## The problem
Using the data beneath this instruction, retype only the lines from the one that contains "theorem State.sendPacket_sec (s" down to the one that contains "(State.respond s part", both included, exactly as they appear.

Collected data entries:

==*==

-- ==== Sys2Proof/Laws/Security.lean ====
section
/-! SUPPORT. Security: which operations and commands leave the security engine alone, and what the others do to it. -/

set_option linter.all false

namespace Sys2Proof.Machine
open Sys2Proof

/-! ### Ops -/

@[simp] theorem foldl_sec {α : Type} (f : State → α → State) (h : ∀ s a, (f s a).sec = s.sec) (l : List α) (s : State) :
    (l.foldl f s).sec = s.sec := by
  induction l generalizing s with
  | nil => rfl
  | cons a l ih => rw [List.foldl_cons, ih, h]

@[simp] theorem State.dset_sec (s : State) (idx sub v : Nat) :
    (State.dset s idx sub v).sec = s.sec := by
  rfl

@[simp] theorem State.bump_sec (s : State) (idx sub n : Nat) :
    (State.bump s idx sub n).sec = s.sec := by
  rfl

@[simp] theorem State.setCount_sec (s : State) (idx sub n : Nat) :
    (State.setCount s idx sub n).sec = s.sec := by
  rfl

@[simp] theorem State.bumps_sec (s : State) (l : List (Nat × Nat)) :
    (State.bumps s l).sec = s.sec := by
  simp only [State.bumps, State.bump_sec, foldl_sec, apply_ite State.sec, ite_self, implies_true]

@[simp] theorem State.drew_sec (s : State) :
    (State.drew s).sec = s.sec := by
  rfl

@[simp] theorem State.setCell_sec (s : State) (i : Nat) (f : Cell → Cell) :
    (State.setCell s i f).sec = s.sec := by
  rfl

@[simp] theorem State.setChan_sec (s : State) (i : Nat) (f : Chan → Chan) :
    (State.setChan s i f).sec = s.sec := by
  rfl

@[simp] theorem State.storeByte_sec (s : State) (a : Nat) (v : Byte) :
    (State.storeByte s a v).sec = s.sec := by
  unfold State.storeByte
  (repeat' (first | with_reducible rfl | split)) <;> simp only [State.bump_sec, State.setChan_sec, apply_ite State.sec, ite_self, implies_true]

@[simp] theorem State.storeBytes_sec (s : State) (a : Nat) (v0 : Bytes) :
    (State.storeBytes s a v0).sec = s.sec := by
  induction v0 generalizing s a  with
  | nil =>
    first
    | rfl
    | (simp only [State.storeBytes, State.storeByte_sec, apply_ite State.sec, ite_self, implies_true]; done)
  | cons b l ih =>
    first
    | (simp only [State.storeBytes, State.storeByte_sec, apply_ite State.sec, ite_self, implies_true, ih]; done)
    | (unfold State.storeBytes; (repeat' (first | with_reducible rfl | split)) <;> (simp only [State.storeByte_sec, apply_ite State.sec, ite_self, implies_true, ih]; done))
    | (unfold State.storeBytes; (repeat' (first | with_reducible rfl | split)) <;> (try simp only [State.storeByte_sec, apply_ite State.sec, ite_self, implies_true, ih]) <;> (repeat' (first | with_reducible rfl | split)) <;> (simp only [State.storeByte_sec, apply_ite State.sec, ite_self, implies_true, ih]; done))

@[simp] theorem State.retireWcb_sec (s : State) (e : Wcb) :
    (State.retireWcb s e).sec = s.sec := by
  simp only [State.retireWcb, State.bump_sec, apply_ite State.sec, ite_self, implies_true]

@[simp] theorem State.mergeLine_sec (s : State) (line : Nat) (addrs : List Nat) :
    (State.mergeLine s line addrs).sec = s.sec := by
  unfold State.mergeLine
  simp only [State.bump_sec, State.retireWcb_sec, foldl_sec, apply_ite State.sec, ite_self, implies_true]
  (repeat' (first | with_reducible rfl | split)) <;> (try with_reducible rfl) <;> simp only [State.bump_sec, State.retireWcb_sec, foldl_sec, apply_ite State.sec, ite_self, implies_true]

@[simp] theorem State.mergeLines_sec (s : State) (a n : Nat) (v0 : Nat) :
    (State.mergeLines s a n v0).sec = s.sec := by
  induction v0 generalizing s a n  with
  | zero =>
    first
    | rfl
    | (simp only [State.mergeLines, State.mergeLine_sec, apply_ite State.sec, ite_self, implies_true]; done)
  | succ n ih =>
    first
    | (simp only [State.mergeLines, State.mergeLine_sec, apply_ite State.sec, ite_self, implies_true, ih]; done)
    | (unfold State.mergeLines; (repeat' (first | with_reducible rfl | split)) <;> (simp only [State.mergeLine_sec, apply_ite State.sec, ite_self, implies_true, ih]; done))
    | (unfold State.mergeLines; (repeat' (first | with_reducible rfl | split)) <;> (try simp only [State.mergeLine_sec, apply_ite State.sec, ite_self, implies_true, ih]) <;> (repeat' (first | with_reducible rfl | split)) <;> (simp only [State.mergeLine_sec, apply_ite State.sec, ite_self, implies_true, ih]; done))

@[simp] theorem State.spoil_sec (s : State) (a n : Nat) :
    (State.spoil s a n).sec = s.sec := by
  rfl

@[simp] theorem State.writeBytes_sec (s : State) (a : Nat) (bs : Bytes) :
    (State.writeBytes s a bs).sec = s.sec := by
  simp only [State.writeBytes, State.bump_sec, State.storeBytes_sec, State.mergeLines_sec, State.spoil_sec, apply_ite State.sec, ite_self, implies_true]

@[simp] theorem State.poisonUnits_sec (s : State) (us : List Nat) :
    (State.poisonUnits s us).sec = s.sec := by
  simp only [State.poisonUnits, State.bump_sec, foldl_sec, apply_ite State.sec, ite_self, implies_true]

@[simp] theorem State.clearRun_sec (s : State) (a n : Nat) :
    (State.clearRun s a n).sec = s.sec := by
  rfl

/-! ### Journal -/

@[simp] theorem State.wearLevel_sec (s : State) :
    (State.wearLevel s).sec = s.sec := by
  unfold State.wearLevel
  (repeat' (first | with_reducible rfl | split)) <;> simp only [State.bump_sec, apply_ite State.sec, ite_self, implies_true]

@[simp] theorem State.commitWith_sec (s : State) (extra : List Rec) :
    (State.commitWith s extra).sec = s.sec := by
  simp only [State.commitWith, State.bump_sec, State.wearLevel_sec, apply_ite State.sec, ite_self, implies_true]

@[simp] theorem State.commit_sec (s : State) :
    (State.commit s).sec = s.sec := by
  simp only [State.commit, State.commitWith_sec, apply_ite State.sec, ite_self, implies_true]

@[simp] theorem State.forceCommit_sec (s : State) :
    (State.forceCommit s).sec = s.sec := by
  simp only [State.forceCommit, State.bump_sec, State.commitWith_sec, apply_ite State.sec, ite_self, implies_true]

@[simp] theorem State.journal_sec (s : State) (must : Bool) (r : Rec) :
    (State.journal s must r).sec = s.sec := by
  simp only [State.journal, State.commitWith_sec, apply_ite State.sec, ite_self, implies_true]

/-! ### Events -/

@[simp] theorem State.post_sec (s : State) (unit event status detail : Nat) :
    (State.post s unit event status detail).sec = s.sec := by
  simp only [State.post, State.drew_sec, apply_ite State.sec, ite_self, implies_true]

@[simp] theorem State.log_sec (s : State) (unit status severity part detail : Nat) :
    (State.log s unit status severity part detail).sec = s.sec := by
  simp only [State.log, State.bump_sec, State.drew_sec, State.journal_sec, apply_ite State.sec, ite_self, implies_true]

@[simp] theorem State.flushEmergency_sec (s : State) :
    (State.flushEmergency s).sec = s.sec := by
  unfold State.flushEmergency
  (repeat' (first | with_reducible rfl | split)) <;> simp only [State.bump_sec, apply_ite State.sec, ite_self, implies_true]

@[simp] theorem State.emergency_sec (s : State) (bitNo status : Nat) :
    (State.emergency s bitNo status).sec = s.sec := by
  simp only [State.emergency, State.bump_sec, State.flushEmergency_sec, apply_ite State.sec, ite_self, implies_true]

@[simp] theorem State.raise_sec (s : State) (bitNo status : Nat) :
    (State.raise s bitNo status).sec = s.sec := by
  simp only [State.raise, State.emergency_sec, apply_ite State.sec, ite_self, implies_true]

@[simp] theorem State.watch_sec (s : State) (status : Nat) :
    (State.watch s status).sec = s.sec := by
  simp only [State.watch, State.emergency_sec, foldl_sec, apply_ite State.sec, ite_self, implies_true]

/-! ### Wire -/

@[simp] theorem State.setPort_sec (s : State) (i : Nat) (f : Port → Port) :
    (State.setPort s i f).sec = s.sec := by
  rfl

@[simp] theorem State.freePlace_sec (s : State) (f : Flit) :
    (State.freePlace s f).sec = s.sec := by
  unfold State.freePlace
  (repeat' (first | with_reducible rfl | split)) <;> simp only [State.setPort_sec, apply_ite State.sec, ite_self, implies_true]

@[simp] theorem State.routeFlit_sec (s : State) (f : Flit) :
    (State.routeFlit s f).sec = s.sec := by
  simp only [State.routeFlit, State.bump_sec, State.setPort_sec, State.freePlace_sec, apply_ite State.sec, ite_self, implies_true]

@[simp] theorem State.rerouteHeld_sec (s : State) :
    (State.rerouteHeld s).sec = s.sec := by
  simp only [State.rerouteHeld, State.routeFlit_sec, foldl_sec, apply_ite State.sec, ite_self, implies_true]

@[simp] theorem State.sendPacket_sec (s : State) (cls dest post : Nat) (payload : Bytes) :
    (State.sendPacket s cls dest post payload).sec = s.sec := by
  simp only [State.sendPacket, State.post_sec, State.routeFlit_sec, foldl_sec, apply_ite State.sec, ite_self, implies_true]

@[simp] theorem State.respond_sec (s : State) (part dest post : Nat) (payload : Bytes) :
    (State.respond s part dest post payload).sec = s.sec := by
  simp only [State.respond, State.post_sec, State.sendPacket_sec, apply_ite State.sec, ite_self, implies_true]

@[simp] theorem State.refuse_sec (s : State) (part dest code : Nat) :
    (State.refuse s part dest code).sec = s.sec := by
  simp only [State.refuse, State.routeFlit_sec, foldl_sec, apply_ite State.sec, ite_self, implies_true]

@[simp] theorem State.request_sec (s : State) (kind : ReqKind) (ctx idx part node addr len : Nat) (data : Bytes) (session seq : Nat) :
    (State.request s kind ctx idx part node addr len data session seq).sec = s.sec := by
  simp only [State.request, State.routeFlit_sec, foldl_sec, apply_ite State.sec, ite_self, implies_true]

@[simp] theorem State.dropReqs_sec (s : State) (p : Req → Bool) :
    (State.dropReqs s p).sec = s.sec := by
  rfl

@[simp] theorem State.dropCopy_sec (s : State) (c : Copy) :
    (State.dropCopy s c).sec = s.sec := by
  rfl

@[simp] theorem State.chargeWrite_sec (s : State) (ctx code : Nat) :
    (State.chargeWrite s ctx code).sec = s.sec := by
  rfl

@[simp] theorem State.lostBack_sec (s : State) (node addr code : Nat) :
    (State.lostBack s node addr code).sec = s.sec := by
  unfold State.lostBack
  (repeat' (first | with_reducible rfl | split)) <;> simp only [State.chargeWrite_sec, foldl_sec, apply_ite State.sec, ite_self, implies_true]

@[simp] theorem State.lostFetch_sec (s : State) (node addr code : Nat) :
    (State.lostFetch s node addr code).sec = s.sec := by
  simp only [State.lostFetch, State.chargeWrite_sec, foldl_sec, apply_ite State.sec, ite_self, implies_true]

@[simp] theorem State.writeBack_sec (s : State) (c : Copy) :
    (State.writeBack s c).sec = s.sec := by
  simp only [State.writeBack, State.request_sec, State.lostBack_sec, apply_ite State.sec, ite_self, implies_true]

@[simp] theorem State.evict_sec (s : State) (c : Copy) :
    (State.evict s c).sec = s.sec := by
  simp only [State.evict, State.bump_sec, State.dropCopy_sec, State.writeBack_sec, apply_ite State.sec, ite_self, implies_true]

@[simp] theorem State.makeRoom_sec (s : State) (n : Nat) (v0 : Nat) :
    (State.makeRoom s n v0).sec = s.sec := by
  induction v0 generalizing s n  with
  | zero =>
    first
    | rfl
    | (simp only [State.makeRoom, State.evict_sec, apply_ite State.sec, ite_self, implies_true]; done)
  | succ n ih =>
    first
    | (simp only [State.makeRoom, State.evict_sec, apply_ite State.sec, ite_self, implies_true, ih]; done)
    | (unfold State.makeRoom; (repeat' (first | with_reducible rfl | split)) <;> (simp only [State.evict_sec, apply_ite State.sec, ite_self, implies_true, ih]; done))
    | (unfold State.makeRoom; (repeat' (first | with_reducible rfl | split)) <;> (try simp only [State.evict_sec, apply_ite State.sec, ite_self, implies_true, ih]) <;> (repeat' (first | with_reducible rfl | split)) <;> (simp only [State.evict_sec, apply_ite State.sec, ite_self, implies_true, ih]; done))

@[simp] theorem State.copyRoom_sec (s : State) :
    (State.copyRoom s).1.sec = s.sec := by
  simp only [State.copyRoom, State.makeRoom_sec, apply_ite State.sec, ite_self, implies_true]

@[simp] theorem State.copyWrite_sec (s : State) (ctx g : Nat) (bs : Bytes) :
    (State.copyWrite s ctx g bs).1.sec = s.sec := by
  unfold State.copyWrite
  simp only [State.request_sec, State.lostFetch_sec, State.copyRoom_sec, foldl_sec, apply_ite State.sec, ite_self, implies_true]
  (repeat' (first | with_reducible rfl | split)) <;> (try with_reducible rfl) <;> simp only [State.request_sec, State.lostFetch_sec, State.copyRoom_sec, foldl_sec, apply_ite State.sec, ite_self, implies_true]

@[simp] theorem State.writeGlobal_sec (s : State) (ctx idx part : Nat) (w : Nat × Bytes) :
    (State.writeGlobal s ctx idx part w).sec = s.sec := by
  simp only [State.writeGlobal, State.writeBytes_sec, State.request_sec, State.chargeWrite_sec, State.copyWrite_sec, foldl_sec, apply_ite State.sec, ite_self, implies_true]

/-! ### Dict -/

@[simp] theorem State.placeSm1_sec (s : State) (m : Bytes) :
    (State.placeSm1 s m).sec = s.sec := by
  rfl

@[simp] theorem State.abort_sec (s : State) (idx sub code detail : Nat) :
    (State.abort s idx sub code detail).sec = s.sec := by
  simp only [State.abort, State.bump_sec, State.placeSm1_sec, apply_ite State.sec, ite_self, implies_true]

@[simp] theorem State.answerWrite_sec (s : State) (idx sub : Nat) (commit : Bool) (r : Applied) (h : r.1.sec = s.sec) :
    (s.answerWrite idx sub commit r).sec = s.sec := by
  unfold State.answerWrite
  split <;> simp [h]

@[simp] theorem State.upload_sec (s : State) (idx sub : Nat) (data : Bytes) :
    (State.upload s idx sub data).sec = s.sec := by
  simp only [State.upload, State.bump_sec, State.placeSm1_sec, apply_ite State.sec, ite_self, implies_true]

@[simp] theorem State.trigger_sec (s : State) (idx sub : Nat) (commit : Bool) (lo hi value : Nat) (f : State → Applied)
    (h : (f s).1.sec = s.sec) : (s.trigger idx sub commit lo hi value f).sec = s.sec := by
  unfold State.trigger
  split
  · rfl
  · apply State.answerWrite_sec
    split
    · rfl
    · exact h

==*==

## Completed task
@[simp] theorem State.sendPacket_sec (s : State) (cls dest post : Nat) (payload : Bytes) :
    (State.sendPacket s cls dest post payload).sec = s.sec := by
  simp only [State.sendPacket, State.post_sec, State.routeFlit_sec, foldl_sec, apply_ite State.sec, ite_self, implies_true]

@[simp] theorem State.respond_sec (s : State) (part dest post : Nat) (payload : Bytes) :
    (State.respond s part dest post payload).sec = s.sec := by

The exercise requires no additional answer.